This project involves building a data warehouse with an airflow pipeline. The data involved was gotten from kaggle https://www.kaggle.com/lakritidis/identifying-influential-bloggers-techcrunch/data?select=authors.csv. The data model was built with business users in mind and on hwo they can derive meaningful insights from the data such as comparing sentiments on a post, blogger with the most influence etc. Built a sentiment analysis model to classify blog comments as positive and negative
The data is stored in aws S3 storage bucket, extracted and transformed with a pyspark script running on an EMR cluster with livy and then the transformed data is converted into a parquet file format and stored back in aws S3. The transformed data is then copied to a redshift database. All these is automated with airflow.
The data was organised into a star schema dimensional model. The Star schema model consist of 3 dimensional tables and 2 fact tables
-
- Author - author_id, author, meibi, meibx
-
- Comments - comment_id, post_id, content, author, date, vote
-
- posts - post_id, title, blogger_name, blogger_id, number_of_comments, content, url, date, number_of_retrieved_comments
-
- word cout - author_id, author, word_count_stopwords, word_count_nostopwords
-
- comment_review - author_id, author, post_id, comment_id, date, content, sentiment.
Before starting the dag, you need to set redshift and s3 connections. Also, you will need to set airflow variables.

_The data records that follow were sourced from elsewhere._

-- ==== Sys2Proof/Machine/Granary.lean ====
section
/-! DEFINITION. Granary channels: state changes (R279 to R283, R296), refresh, temperature and patrol scrub (R284,
R285, R290). -/

namespace Sys2Proof.Machine

/-- The transition of a channel in progress, replaced. -/
def State.setMove (s : State) (c : Nat) (m : ChanMove) : State :=
  { s with granary := { s.granary with move := putD .none c m s.granary.move } }

/-- A transition of channel c starts. -/
def State.startMove (s : State) (c : Nat) (m : ChanMove) : State := (s.setMove c m).setOn GRN_STATE.BUSY c true

/-- A transition of channel c ends in a state of Table 12-1. -/
def State.endMove (s : State) (c mode : Nat) : State :=
  ((s.setMove c .none).setOn GRN_STATE.BUSY c false).setF GRN_STATE.MODE c mode

/-- The home directory of channel c recalls every line that it tracks (step 2 of R280). -/
def State.recallChannel (s : State) (c : Nat) : State :=
  (s.cachedLines.filter fun l => (lineHome l).1 = c).foldl (fun s l => s.recall l) s

/-- A key of channel c in a sparse store with `per` keys a channel. -/
def ofChannel (per c k : Nat) : Bool := k / per = c

/-- Every row of every bank is zeroed, and all poison cleared. -/
def State.zeroChannel (s : State) (c : Nat) : State :=
  { s with
    granary := { s.granary with mem := s.granary.mem.filter (fun x => !ofChannel chanSpan c x.1),
                                poison := s.granary.poison.filter fun x => !ofChannel (chanSpan / 64) c x.1 },
    caches := { s.caches with lost := s.caches.lost.filter fun x => (lineHome x.1).1 ≠ c } }

/-- A mode request with GO (R279 to R282, Table 12-6): only between adjacent states, not while BUSY, and not out of
Till while a program is loaded; otherwise REFUSED. Step 1 and 2 of a withdrawal are done here. -/
def State.modeReq (s : State) (c target : Nat) : State :=
  let mode := s.f GRN_STATE.MODE c
  let refused := s.setOn GRN_STATE.REFUSED c true
  if s.on GRN_STATE.BUSY c then refused
  else
    match mode, target with
    | 0, 1 => (s.startMove c .withdrawing).recallChannel c
    | 1, 0 => s.startMove c .rejoining
    | 1, 2 => (s.startMove c .toTill).setSeq c {}
    | 2, 1 => if s.on GRN_TILL_STAT.LOADED c then refused else s.startMove c .toWithdrawn
    | _, _ => refused

/-- A write of GRN_MODE_REQ (R296): only Drill may make it. TARGET reads as zero; code 3 leaves the target of the write
before (R10). -/
def State.modeWrite (s : State) (agent : Agent) (c target : Nat) (go : Bool) : State :=
  if !s.acts agent then s
  else if agent ≠ .drill then s.writeDropped agent 4
  else
    let s := if target = 3 then s else s.setF GRN_MODE_REQ.TARGET c target
    if go then s.modeReq c (s.f GRN_MODE_REQ.TARGET c) else s

def execWithdrawal (agent : Agent) (c : Chan) (s : State) : Out := .next (s.modeWrite agent c 1 true)
def execRejoining (agent : Agent) (c : Chan) (s : State) : Out := .next (s.modeWrite agent c 0 true)
def execSwitchToTill (agent : Agent) (c : Chan) (s : State) : Out := .next (s.modeWrite agent c 2 true)
def execSwitchToWithdrawn (agent : Agent) (c : Chan) (s : State) : Out := .next (s.modeWrite agent c 1 true)

/-- A channel that a plot reset returns goes on toward its interleave set (R281, R282, Table 12-2); once there it
belongs to no plot. -/
def State.returnOn (s : State) (c : Nat) : State :=
  if !s.granary.returning.contains c || s.chanMove c ≠ .none then s
  else
    match s.f GRN_STATE.MODE c with
    | 2 => s.modeReq c 1
    | 1 => s.modeReq c 0
    | _ => { s with
             granary := { s.granary with returning := s.granary.returning.filter (· ≠ c) }
             drill := { s.drill with plots := s.drill.plots.map fun p =>
                                       (p.1, { p.2 with channels := p.2.channels.filter (· ≠ c) }) } }

/-- ZEROING_DONE (R280, R281): the channel is zeroed; the window opens, or Normal service resumes. -/
def execZeroingDone (c : Chan) (s : State) : Out :=
  .next <|
    match s.chanMove c with
    | .withdrawing => ((s.zeroChannel c).endMove c 1).returnOn c
    | .rejoining => ((s.zeroChannel c).endMove c 0).returnOn c
    | _ => s

/-- A posted write that waited at a channel is performed (R282, R309). -/
def State.landWrite (s : State) (c : Nat) : Held → State
  | .write l mask data =>
    let (r, s) := s.takeRes
    s.granWrite c l mask data 7 r
  | _ => s

/-- The posted writes that waited at a channel during a mode switch are performed, in their order of arrival. -/
def State.landWrites (s : State) (c : Nat) : State :=
  let q := s.seq c
  q.held.foldl (fun s x => s.landWrite c x) (s.setSeq c { q with held := [] })

/-- MODE_SWITCH_DONE (R282): leaving Till discards the tine registers and the resident image; the direct accesses that
waited for the switch are performed in the new state. -/
def execModeSwitchDone (c : Chan) (res : MemRes) (s : State) : Out :=
  .next <| s.withRes res fun s =>
    match s.chanMove c with
    | .toTill => ((s.endMove c 2).landWrites c).returnOn c
    | .toWithdrawn =>
      (((((s.landWrites c).setSeq c {}).setOn GRN_TILL_STAT.RESIDENT c false).setF GRN_TILL_STAT.PENDING c 0).endMove c
        1).returnOn c
    | _ => s

/-- REFRESH (R284): in Member and Withdrawn the contents are kept; the 350 ns that it takes are timing. -/
def execRefresh (_c : Chan) (s : State) : Out := .next s

/-- The channels of a stack (R14). -/
def stackChans (st : Nat) : List Nat := (List.range 16).map (16 * st + ·)

/-- One channel's view of a stack temperature reading (R285). -/
def State.chanTemp (s : State) (temp c : Nat) : State :=
  let s := s.setF GRN_TEMP.TEMP c (min temp 255)
  if 85 < temp then s.setOn GRN_TEMP.HOT c true
  else if temp < 82 then s.setOn GRN_TEMP.HOT c false
  else s

/-- STACK_TEMP_READING (R285): whole degrees. -/
def execStackTempReading (st : Stack) (temp : Nat) (s : State) : Out :=
  .next ((stackChans st).foldl (fun s c => s.chanTemp temp c) s)

/-- Lines of a channel. -/
def chanLines : Nat := 25165824

/-- The patrol meets an uncorrectable error of a line: its poison bit is set, and it is recorded, but for a row that is
being zeroed (Table 12-6). -/
def State.scrubFinds (s : State) (c line type : Nat) : State :=
  if s.chanMove c = .withdrawing || s.chanMove c = .rejoining then s
  else (s.setPoison (granKey c (line * 64)) true).granError c (line * 64) type 5

/-- PATROL_SCRUB (R290, Table 12-5): the next line is patrolled, corrected or poisoned. -/
def execPatrolScrub (c : Chan) (res : MemRes) (s : State) : Out :=
  .next <|
    if !s.on GRN_SCRUB.EN c || s.f GRN_STATE.MODE c = 2 || s.on GRN_STATE.SELFREF c then s
    else
      let line := s.f GRN_SCRUB_POS.LINE c
      let s := s.setF GRN_SCRUB_POS.LINE c ((line + 1) % chanLines)
      match res with
      | .ok => s
      | .corrected => s.bump GRN_CECNT.COUNT c
      | .retried n => s.bumpBy GRN_LINKCNT.RETRY c n.val
      | .uncorrectable => s.scrubFinds c line 1
      | .metadata => s.scrubFinds c line 2
      | .linkFail =>
        if s.chanMove c = .withdrawing || s.chanMove c = .rejoining then s else (s.granRead c (line * 64) 5 .linkFail).2

end Sys2Proof.Machine
end

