/-- PHASE of reply number n (Table 14-3). -/
def phaseOf (n size : Nat) : Bool := n / size % 2 = 0

/-- Write a reply to the ring of a queue and to the retained copy, then advance CR_HEAD and raise the vector, unless
QUIET or DETACHED (R323, R383). A ring that cannot be written loses the reply; the retained copy has it. -/
def State.writeReply (s : State) (q seq : Nat) (r : Reply) (info quiet : Bool) (tag opcode : Nat) : State :=
  let p := q / 8
  let n := s.f DRL_CR_HEAD.COUNT q
  let slot := n % s.qSize q
  let b := replyBytes seq r info (phaseOf n (s.qSize q)) tag (q % 8) opcode s.now
  let s := (s.putBytes p (s.crBase q + 32 * slot) b).2
  let x := s.queue q
  let s := (s.setQueue q { x with retained := put slot b x.retained }).wrapInc DRL_CR_HEAD.COUNT q
  if quiet || s.detached p then s else s.notify p (s.f DRL_Q_CFG.VEC q)

/-- A CMD packet of the system stream (R540): 0 fetched, 1 started, 2 retired. -/
def State.cmdTrace (s : State) (e : Nat) (x : Entry) (event status : Nat) : State :=
  s.trSystem 0x10 (leBytes 2 e ++ leBytes 2 x.plot ++ leBytes 1 x.opcode ++ leBytes 1 event ++ leBytes 1 status ++ leBytes 8 s.now)

/-- A stream context is freed (R379). -/
def State.dropStream (s : State) (n : Nat) : State :=
  let s := { s with host := { s.host with streams := drop n s.host.streams } }
  let s := s.staleReads fun u => match u with | .element k _ => k = n | .flush k _ => k = n | _ => false
  let s := ((s.setF HRW_S_FEED.COUNT n 0).setF HRW_S_COMMIT.COUNT n 0).setF HRW_S_ACKED.COUNT n 0
  let s := ((s.setOn HRW_S_STAT.OPEN n false).setOn HRW_S_STAT.PAUSED n false).setOn HRW_S_STAT.HOST_LOST n false
  let s := ((s.setOn HRW_S_STAT.FEED_ERR n false).setOn HRW_S_STAT.DIR n false).setF HRW_S_STAT.PLOT n 0
  let s := ((s.setOn HRW_S_CTL.NOTIFY_EN n false).setOn HRW_S_CTL.IRQ_EN n false).setF HRW_S_CTL.VEC n 0
  s.setF HRW_S_CTL.THREAD n 0

/-- A ledger entry's reply is written, and the entry becomes FREE; with the reply of a STREAM_CLOSE its context is
freed. -/
def State.replyEntry (s : State) (e : Nat) (x : Entry) (r : Reply) : State :=
  let s := (s.writeReply (x.plot * 8 + x.queue) x.seq r false (numAt x.packet 1 1 / 2 % 2 = 1) x.tag x.opcode).cmdTrace e x 2 r.status
  let s := if x.opcode = 0x05 && x.begun && (r.status = stOk || r.status = stHostLost) then s.dropStream (numAt x.packet 8 4)
    else s
  s.freeEntry e

/-- A command is refused: from parse straight to RETIRING (R331). -/
def State.refuse (s : State) (e : Nat) (r : Reply) : State :=
  s.modEntry e fun x => { x with state := .retiring, reply := some r }

/-! ### Packets (Tables 14-2 and 14-4) -/

/-- A field of the packet. -/
def Entry.pk (x : Entry) (off n : Nat) : Nat := numAt x.packet off n

/-- The operand bytes of an opcode: offsets and lengths; none for an unlisted opcode. -/
def operandBytes (op : Nat) : Option (List (Nat × Nat)) :=
  match op with
  | 0x01 => some [(8, 34), (44, 4)]
  | 0x02 => some [(8, 24)]
  | 0x03 => some [(8, 24)]
  | 0x04 => some [(8, 1), (12, 24), (40, 8)]
  | 0x05 => some [(8, 4)]
  | 0x06 => some [(8, 1)]
  | 0x07 => some [(8, 17)]
  | 0x08 => some [(8, 17), (28, 4)]
  | 0x09 => some [(8, 2)]
  | 0x0A => some [(8, 1), (10, 22)]
  | 0x0B => some [(8, 2), (11, 35), (48, 16)]
  | 0x0C => some [(8, 2), (11, 35), (48, 16)]
  | 0x0D => some [(8, 1), (12, 4)]
  | 0x0E => some [(8, 2), (12, 12)]
  | 0x0F => some [(8, 4)]
  | 0x10 => some [(8, 26)]
  | 0x11 => some [(8, 2), (16, 8)]
  | 0x12 => some [(8, 4), (16, 16)]
  | _ => none

/-- The bytes that no operand uses are zero (R321). -/
def Entry.zeroOk (x : Entry) (used : List (Nat × Nat)) : Bool :=
  (List.range 56).all fun k =>
    used.any (fun u => decide (u.1 ≤ 8 + k) && decide (8 + k < u.1 + u.2)) || x.pk (8 + k) 1 = 0

/-- The address operands that a command uses (R322). -/
def Entry.addrs (x : Entry) : List Nat :=
  match x.opcode with
  | 0x01 => [x.pk 8 8]
  | 0x02 => [x.pk 8 8, x.pk 16 8]
  | 0x03 => [x.pk 8 8]
  | 0x04 => [x.pk 40 8]
  | 0x07 => [x.pk 8 8]
  | 0x08 => [x.pk 8 8]
  | 0x0A => if x.pk 12 4 = 0 then [] else [x.pk 16 8]
  | 0x0B => [x.pk 56 8]
  | 0x0E => if x.pk 8 1 = 1 then [x.pk 16 8] else []
  | 0x10 => if x.pk 33 1 = 0 then [x.pk 8 8] else []
  | 0x11 => [x.pk 16 8]
  | 0x12 => [x.pk 16 8, x.pk 24 8]
  | _ => []

/-- The value ranges of step 1 of R325 and of Tables 15-2 and 16-4: DETAIL of the first that fails. -/
def Entry.ranges (x : Entry) : Option Nat :=
  let need (ok : Bool) (d : Nat) : Option Nat := if ok then none else some d
  match x.opcode with
  | 0x01 => need (x.pk 41 1 ≤ 1) dtReserved
  | 0x02 => need (1 ≤ x.pk 24 8 && x.pk 24 8 ≤ 2 ^ 40) dtReserved
  | 0x04 =>
    let eb := x.pk 12 4
    let host := x.pk 16 8
    let dev := x.pk 24 8
    need (x.pk 8 1 ≤ 1 && 0 < eb && eb % 64 = 0 && eb ≤ 2 ^ 28 && 0 < x.pk 32 4 && x.pk 32 4 ≤ 65536 &&
      opSpace host = 1 && host % 4096 = 0 && opSpace dev = 0 && dev % 64 = 0 && x.pk 40 8 % 8 = 0) dtReserved
  | 0x06 => need (x.pk 8 1 ≤ 1) dtReserved
  | 0x07 => if 1 < x.pk 24 1 then some dtReserved
            else if x.pk 24 1 = 1 && opSpace (x.pk 8 8) = 1 then some dtSpace
            else need (x.pk 8 8 % 8 = 0) dtAlign
  | 0x08 => if 2 < x.pk 24 1 then some dtReserved else need (x.pk 8 8 % 8 = 0) dtAlign
  | 0x09 => need (x.pk 9 1 = 1 || x.pk 9 1 = 2) dtReserved
  | 0x0B => need (x.pk 8 2 < 512 && x.pk 48 8 % 0x200000 = 0) dtReserved
  | 0x0C => need (x.pk 8 2 < 512 && x.pk 48 8 % 0x200000 = 0) dtReserved
  | 0x0D => need (x.pk 8 1 < 8) dtReserved
  | 0x0E => need (x.pk 8 1 ≤ 2 && x.pk 9 1 < 8) dtReserved
  | 0x10 => need (x.pk 32 1 < 16 && x.pk 33 1 ≤ 1) dtReserved
  | 0x11 => need (x.pk 8 1 < 16 && 1 ≤ x.pk 9 1 && x.pk 9 1 ≤ 16) dtReserved
  | 0x12 => need (x.pk 10 2 ≤ 256) dtReserved
  | _ => none

/-- Step 1 of R325: the header, the opcode, reserved fields, address spaces. -/
def Entry.step1 (x : Entry) : Option Reply :=
  let bad (d : Nat) : Option Reply := some { status := stBad, detail := d }
  match operandBytes x.opcode with
  | none => bad dtOpcode
  | some used =>
    if 4 ≤ x.pk 1 1 || !x.zeroOk used then bad dtReserved
    else if x.addrs.any fun a => 2 ≤ opSpace a then bad dtSpace
    else match x.ranges with
      | some d => bad d
      | none => none

/-- Step 2: only plot 0 issues LEASE, UNLEASE and HEADLAND_MSG. -/
def Entry.step2 (x : Entry) : Option Reply :=
  if (x.opcode = 0x0B || x.opcode = 0x0C || x.opcode = 0x12) && x.plot ≠ 0 then
    some { status := stLease, detail := dtNotPlot0 }
  else none

/-! ### Sowings and leases, as the checks see them -/

/-- The threads that CORES and TMASK of a SOW packet name, in ascending order. -/
def sowThreads (pkt : List Byte) : List Nat :=
  (bitsOf 128 (numAt pkt 24 16)).flatMap fun n => (bitsOf 8 (numAt pkt 40 1)).map (8 * n + ·)

/-- The cores that a SOW packet names. -/
def sowCores (pkt : List Byte) : List Nat := bitsOf 128 (numAt pkt 24 16)

/-- A thread belongs to a sowing that has not ended. -/
def State.inSowing (s : State) (h : Nat) : Bool :=
  s.drill.ledger.any fun x => match x.2.sow with
    | some w => w.threads.contains h && !w.parked.contains h
    | none => false

/-- A core or channel changes hands: a LEASE or UNLEASE that names it is running (steps of R318). -/
def State.changing (s : State) (core : Option Nat) (chan : Option Nat) : Bool :=
  s.drill.ledger.any fun x =>
    (x.2.opcode = 0x0B || x.2.opcode = 0x0C) && (x.2.state = .running || x.2.state = .held) && x.2.begun &&
    ((match core with | some n => (x.2.pk 16 16).testBit n | none => false) ||
     (match chan with | some c => (x.2.pk 32 12).testBit c | none => false))

/-- The first and the last byte of a range of a space-0 operand lie within the grant (step 4); a fault inside is met as
the command runs. -/
def State.rangeGranted (s : State) (plot addr len : Nat) (store : Bool) : Bool :=
  opSpace addr = 1 || len = 0 ||
  ((s.dmaPa plot (opAddr addr) store).1.isSome && (s.dmaPa plot (opAddr addr + len - 1) store).1.isSome)

/-- The same, with both ends in Granary memory of Normal type (R354, R374). -/
def State.normalGranted (s : State) (plot addr len : Nat) (store : Bool) : Bool :=
  let ok (va : Nat) : Bool := match (s.dmaPa plot va store).1 with | some pa => decide (pa < granarySpan) | none => false
  opSpace addr = 0 && (len = 0 || (ok (opAddr addr) && ok (opAddr addr + len - 1)))

/-- Extents of the Granary memory region. -/
def extentCount : Nat := granarySpan / 0x200000

/-- Extents in some lease. -/
def State.leasedExtents (s : State) : Nat := (s.drill.plots.map fun p => p.2.extents.length).sum

/-- Open streams of a plot. -/
def State.openStreams (s : State) (p : Nat) : List Nat :=
  (s.host.streams.map (·.1)).filter fun n => s.f HRW_S_STAT.PLOT n = p

/-! ### Sowings: the checks of Tables 14-6 and 15-2 -/

/-- The limits of a SOW image against the silicon: step 3. -/
def State.sowFit (s : State) (pkt hdr : List Byte) : Option Reply :=
  if (sowCores pkt).any s.locked then some { status := stFit, detail := dtLocked }
  else if 16 < numAt hdr 6 1 || 1024 < numAt hdr 8 2 || 64 < numAt hdr 10 1 || 32 < numAt hdr 11 1 ||
      (sowThreads pkt).length < numAt hdr 12 4 then some { status := stFit, detail := dtSilicon }
  else none

/-- Step 4 for a SOW image. -/
def State.sowLease (s : State) (plot : Nat) (pkt hdr : List Byte) : Option Reply :=
  if (sowCores pkt).any (fun n => (s.core n).lease ≠ some plot) || (s.plot plot).binder < numAt hdr 10 1 ||
      (s.plot plot).channels.length < numAt hdr 11 1 || (s.plot plot).rtdesc = 0 ||
      !s.rangeGranted plot (numAt pkt 8 8) (max 64 (numAt hdr 16 8)) false then
    some { status := stLease, detail := dtNotLeased }
  else none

This configuration can be done on airflow UI by navigating to the connections and variables section under the admin tab.
The airflow variables to change can be found in the airflow_variables.json
The airflow dag runs a daily job to run the etl pipeline.
The airflow ETL needs the table to be ready before running the full pipeline.
- Run create_cluster.sh to create a redshift cluster.
- Create the tables by running create_tables.py
The configuration settings and files can be found in the export_env_variables.sh file.
EMR cluster is needed for running the transformation files. The pyspark script can be found in the transfom folder. The emr_util file contains functions for creating cluster, starting a spark session and terminating a spark session.
The EMR tasks are included in the dag file.